In another method, a ferrite magnetic material layer such as Ni-Zn and a wire ring electrode made of a conductor paste such as Ag or Ag-Pd are alternately printed and laminated, and these are integrated. After that, the magnetic chip on which the magnetic layers are laminated is fired, and a spiral coil is formed by the wire ring electrode inside the sintered magnetic chip.

As shown in FIG. 11, the conventional solid inductor 51 manufactured by each of the above-described manufacturing methods includes coil electrodes 53a-53d in a magnetic chip 52 composed of laminated and fired magnetic layers. Is formed, and the coil electrodes 53a to 53d of the respective layers are connected to form a spiral coil 54.

[0005]

In order to increase the inductance of the solid inductor 51 as described above, the turn number density (the number of turns per unit length) of the spiral coil 54 may be increased. But,
If the number density of turns is increased, each of the ring electrodes 53a to 53a
The distance d between d is narrowed. Further, in order to reduce the electric resistance of the coil 54, it is necessary to increase the width w of each of the coil electrodes 53a to 53d to some extent.

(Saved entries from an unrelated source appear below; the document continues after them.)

@[simp] theorem setWord_pending (a : Nat) (w : Word) (s : State) : (setWord a w s).pending = s.pending := rfl
@[simp] theorem setWord_now (a : Nat) (w : Word) (s : State) : (setWord a w s).now = s.now := rfl
@[simp] theorem setWord_draws (a : Nat) (w : Word) (s : State) : (setWord a w s).draws = s.draws := rfl
@[simp] theorem setWord_loaded (a : Nat) (w : Word) (s : State) : (setWord a w s).loaded = s.loaded := rfl
@[simp] theorem setWord_ctrs (a : Nat) (w : Word) (s : State) : (setWord a w s).ctrs = s.ctrs := rfl
@[simp] theorem setWord_snaps (a : Nat) (w : Word) (s : State) : (setWord a w s).snaps = s.snaps := rfl
@[simp] theorem setWord_cad (a : Nat) (w : Word) (s : State) : (setWord a w s).cad = s.cad := rfl
@[simp] theorem setWord_rge (a : Nat) (w : Word) (s : State) : (setWord a w s).rge = s.rge := rfl
@[simp] theorem setWord_integ (a : Nat) (w : Word) (s : State) : (setWord a w s).integ = s.integ := rfl
@[simp] theorem setWord_pith (a : Nat) (w : Word) (s : State) : (setWord a w s).pith = s.pith := rfl
@[simp] theorem setWord_life (a : Nat) (w : Word) (s : State) : (setWord a w s).life = s.life := rfl
@[simp] theorem setWord_dbg (a : Nat) (w : Word) (s : State) : (setWord a w s).dbg = s.dbg := rfl
@[simp] theorem setWord_boot (a : Nat) (w : Word) (s : State) : (setWord a w s).boot = s.boot := rfl
@[simp] theorem setWord_pins (a : Nat) (w : Word) (s : State) : (setWord a w s).pins = s.pins := rfl
@[simp] theorem setWord_health (a : Nat) (w : Word) (s : State) : (setWord a w s).health = s.health := rfl
@[simp] theorem setWord_cmd (a : Nat) (w : Word) (s : State) : (setWord a w s).cmd = s.cmd := rfl
@[simp] theorem setWord_cry (a : Nat) (w : Word) (s : State) : (setWord a w s).cry = s.cry := rfl
@[simp] theorem setWord_brc (a : Nat) (w : Word) (s : State) : (setWord a w s).brc = s.brc := rfl
@[simp] theorem setWord_zst (a : Nat) (w : Word) (s : State) : (setWord a w s).zst = s.zst := rfl
@[simp] theorem setWord_flw (a : Nat) (w : Word) (s : State) : (setWord a w s).flw = s.flw := rfl
@[simp] theorem setWord_med (a : Nat) (w : Word) (s : State) : (setWord a w s).med = s.med := rfl
@[simp] theorem setWord_pwr (a : Nat) (w : Word) (s : State) : (setWord a w s).pwr = s.pwr := rfl
@[simp] theorem setWord_dxr (a : Nat) (w : Word) (s : State) : (setWord a w s).dxr = s.dxr := rfl
@[simp] theorem setWord_dsp (a : Nat) (w : Word) (s : State) : (setWord a w s).dsp = s.dsp := rfl
@[simp] theorem setWord_mov (a : Nat) (w : Word) (s : State) : (setWord a w s).mov = s.mov := rfl
@[simp] theorem setWord_errs (a : Nat) (w : Word) (s : State) : (setWord a w s).errs = s.errs := rfl
@[simp] theorem setWord_errCounts (a : Nat) (w : Word) (s : State) : (setWord a w s).errCounts = s.errCounts := rfl
@[simp] theorem setWord_history (a : Nat) (w : Word) (s : State) : (setWord a w s).history = s.history := rfl
@[simp] theorem setWord_out (a : Nat) (w : Word) (s : State) : (setWord a w s).out = s.out := rfl

@[simp] theorem setField_pending (a hi lo v : Nat) (s : State) : (setField a hi lo v s).pending = s.pending := rfl
@[simp] theorem setField_now (a hi lo v : Nat) (s : State) : (setField a hi lo v s).now = s.now := rfl
@[simp] theorem setField_draws (a hi lo v : Nat) (s : State) : (setField a hi lo v s).draws = s.draws := rfl
@[simp] theorem setField_loaded (a hi lo v : Nat) (s : State) : (setField a hi lo v s).loaded = s.loaded := rfl
@[simp] theorem setField_ctrs (a hi lo v : Nat) (s : State) : (setField a hi lo v s).ctrs = s.ctrs := rfl
@[simp] theorem setField_snaps (a hi lo v : Nat) (s : State) : (setField a hi lo v s).snaps = s.snaps := rfl
@[simp] theorem setField_cad (a hi lo v : Nat) (s : State) : (setField a hi lo v s).cad = s.cad := rfl
@[simp] theorem setField_rge (a hi lo v : Nat) (s : State) : (setField a hi lo v s).rge = s.rge := rfl
@[simp] theorem setField_integ (a hi lo v : Nat) (s : State) : (setField a hi lo v s).integ = s.integ := rfl
@[simp] theorem setField_pith (a hi lo v : Nat) (s : State) : (setField a hi lo v s).pith = s.pith := rfl
@[simp] theorem setField_life (a hi lo v : Nat) (s : State) : (setField a hi lo v s).life = s.life := rfl
@[simp] theorem setField_dbg (a hi lo v : Nat) (s : State) : (setField a hi lo v s).dbg = s.dbg := rfl
@[simp] theorem setField_boot (a hi lo v : Nat) (s : State) : (setField a hi lo v s).boot = s.boot := rfl
@[simp] theorem setField_pins (a hi lo v : Nat) (s : State) : (setField a hi lo v s).pins = s.pins := rfl
@[simp] theorem setField_health (a hi lo v : Nat) (s : State) : (setField a hi lo v s).health = s.health := rfl
@[simp] theorem setField_cmd (a hi lo v : Nat) (s : State) : (setField a hi lo v s).cmd = s.cmd := rfl
@[simp] theorem setField_cry (a hi lo v : Nat) (s : State) : (setField a hi lo v s).cry = s.cry := rfl
@[simp] theorem setField_brc (a hi lo v : Nat) (s : State) : (setField a hi lo v s).brc = s.brc := rfl
@[simp] theorem setField_zst (a hi lo v : Nat) (s : State) : (setField a hi lo v s).zst = s.zst := rfl
@[simp] theorem setField_flw (a hi lo v : Nat) (s : State) : (setField a hi lo v s).flw = s.flw := rfl
@[simp] theorem setField_med (a hi lo v : Nat) (s : State) : (setField a hi lo v s).med = s.med := rfl
@[simp] theorem setField_pwr (a hi lo v : Nat) (s : State) : (setField a hi lo v s).pwr = s.pwr := rfl
@[simp] theorem setField_dxr (a hi lo v : Nat) (s : State) : (setField a hi lo v s).dxr = s.dxr := rfl
@[simp] theorem setField_dsp (a hi lo v : Nat) (s : State) : (setField a hi lo v s).dsp = s.dsp := rfl
@[simp] theorem setField_mov (a hi lo v : Nat) (s : State) : (setField a hi lo v s).mov = s.mov := rfl
@[simp] theorem setField_errs (a hi lo v : Nat) (s : State) : (setField a hi lo v s).errs = s.errs := rfl
@[simp] theorem setField_errCounts (a hi lo v : Nat) (s : State) : (setField a hi lo v s).errCounts = s.errCounts := rfl
@[simp] theorem setField_history (a hi lo v : Nat) (s : State) : (setField a hi lo v s).history = s.history := rfl
@[simp] theorem setField_out (a hi lo v : Nat) (s : State) : (setField a hi lo v s).out = s.out := rfl

@[simp] theorem setFlag_pending (a i : Nat) (s : State) : (setFlag a i s).pending = s.pending := rfl
@[simp] theorem setFlag_now (a i : Nat) (s : State) : (setFlag a i s).now = s.now := rfl
@[simp] theorem setFlag_draws (a i : Nat) (s : State) : (setFlag a i s).draws = s.draws := rfl
@[simp] theorem setFlag_loaded (a i : Nat) (s : State) : (setFlag a i s).loaded = s.loaded := rfl
@[simp] theorem setFlag_ctrs (a i : Nat) (s : State) : (setFlag a i s).ctrs = s.ctrs := rfl
@[simp] theorem setFlag_snaps (a i : Nat) (s : State) : (setFlag a i s).snaps = s.snaps := rfl
@[simp] theorem setFlag_cad (a i : Nat) (s : State) : (setFlag a i s).cad = s.cad := rfl
@[simp] theorem setFlag_rge (a i : Nat) (s : State) : (setFlag a i s).rge = s.rge := rfl
@[simp] theorem setFlag_integ (a i : Nat) (s : State) : (setFlag a i s).integ = s.integ := rfl
@[simp] theorem setFlag_pith (a i : Nat) (s : State) : (setFlag a i s).pith = s.pith := rfl
@[simp] theorem setFlag_life (a i : Nat) (s : State) : (setFlag a i s).life = s.life := rfl
@[simp] theorem setFlag_dbg (a i : Nat) (s : State) : (setFlag a i s).dbg = s.dbg := rfl
@[simp] theorem setFlag_boot (a i : Nat) (s : State) : (setFlag a i s).boot = s.boot := rfl
@[simp] theorem setFlag_pins (a i : Nat) (s : State) : (setFlag a i s).pins = s.pins := rfl
@[simp] theorem setFlag_health (a i : Nat) (s : State) : (setFlag a i s).health = s.health := rfl
@[simp] theorem setFlag_cmd (a i : Nat) (s : State) : (setFlag a i s).cmd = s.cmd := rfl
@[simp] theorem setFlag_cry (a i : Nat) (s : State) : (setFlag a i s).cry = s.cry := rfl
@[simp] theorem setFlag_brc (a i : Nat) (s : State) : (setFlag a i s).brc = s.brc := rfl
@[simp] theorem setFlag_zst (a i : Nat) (s : State) : (setFlag a i s).zst = s.zst := rfl
@[simp] theorem setFlag_flw (a i : Nat) (s : State) : (setFlag a i s).flw = s.flw := rfl
@[simp] theorem setFlag_med (a i : Nat) (s : State) : (setFlag a i s).med = s.med := rfl
@[simp] theorem setFlag_pwr (a i : Nat) (s : State) : (setFlag a i s).pwr = s.pwr := rfl
@[simp] theorem setFlag_dxr (a i : Nat) (s : State) : (setFlag a i s).dxr = s.dxr := rfl
@[simp] theorem setFlag_dsp (a i : Nat) (s : State) : (setFlag a i s).dsp = s.dsp := rfl
@[simp] theorem setFlag_mov (a i : Nat) (s : State) : (setFlag a i s).mov = s.mov := rfl
@[simp] theorem setFlag_errs (a i : Nat) (s : State) : (setFlag a i s).errs = s.errs := rfl
@[simp] theorem setFlag_errCounts (a i : Nat) (s : State) : (setFlag a i s).errCounts = s.errCounts := rfl
@[simp] theorem setFlag_history (a i : Nat) (s : State) : (setFlag a i s).history = s.history := rfl
@[simp] theorem setFlag_out (a i : Nat) (s : State) : (setFlag a i s).out = s.out := rfl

However, the distance d between the wire ring electrodes 53a to 53d in the solid inductor 51 is narrowed so that the wire ring electrode 53 is formed.
When the width w of a to 53d is increased, the stray capacitance C between the coil electrodes of the coil 54 increases as shown in the equivalent circuit diagram of the solid inductor 51 of FIG. as a result,
There has been a problem that the impedance of the solid inductor is greatly reduced in the high frequency region and the solid inductor no longer functions as a coil.

The present invention has been made in view of the above-mentioned drawbacks of the conventional example, and an object thereof is to reduce the stray capacitance between each coil electrode of the coil and obtain a high impedance up to a high frequency region. It is to provide a solid inductor that can be manufactured.

[0008]

In the solid inductor of the present invention, a spiral coil is formed by a wire ring electrode made of a printed layer of a conductor in a magnetic chip formed by laminating magnetic layers. The solid inductor is characterized in that a dielectric layer having a low dielectric constant is interposed between the coil electrodes of each layer forming a coil.

Further, the low dielectric constant dielectric layer may surround the circumference of each coil electrode.

The low dielectric constant dielectric layer may be hollow.

[0011]

In the present invention, since the dielectric layer having a low dielectric constant is interposed between the coil electrodes of the coil, the stray capacitance between the coil electrodes of the coil can be reduced.
As a result, it is possible to obtain an inductor having a high impedance even in a high frequency region.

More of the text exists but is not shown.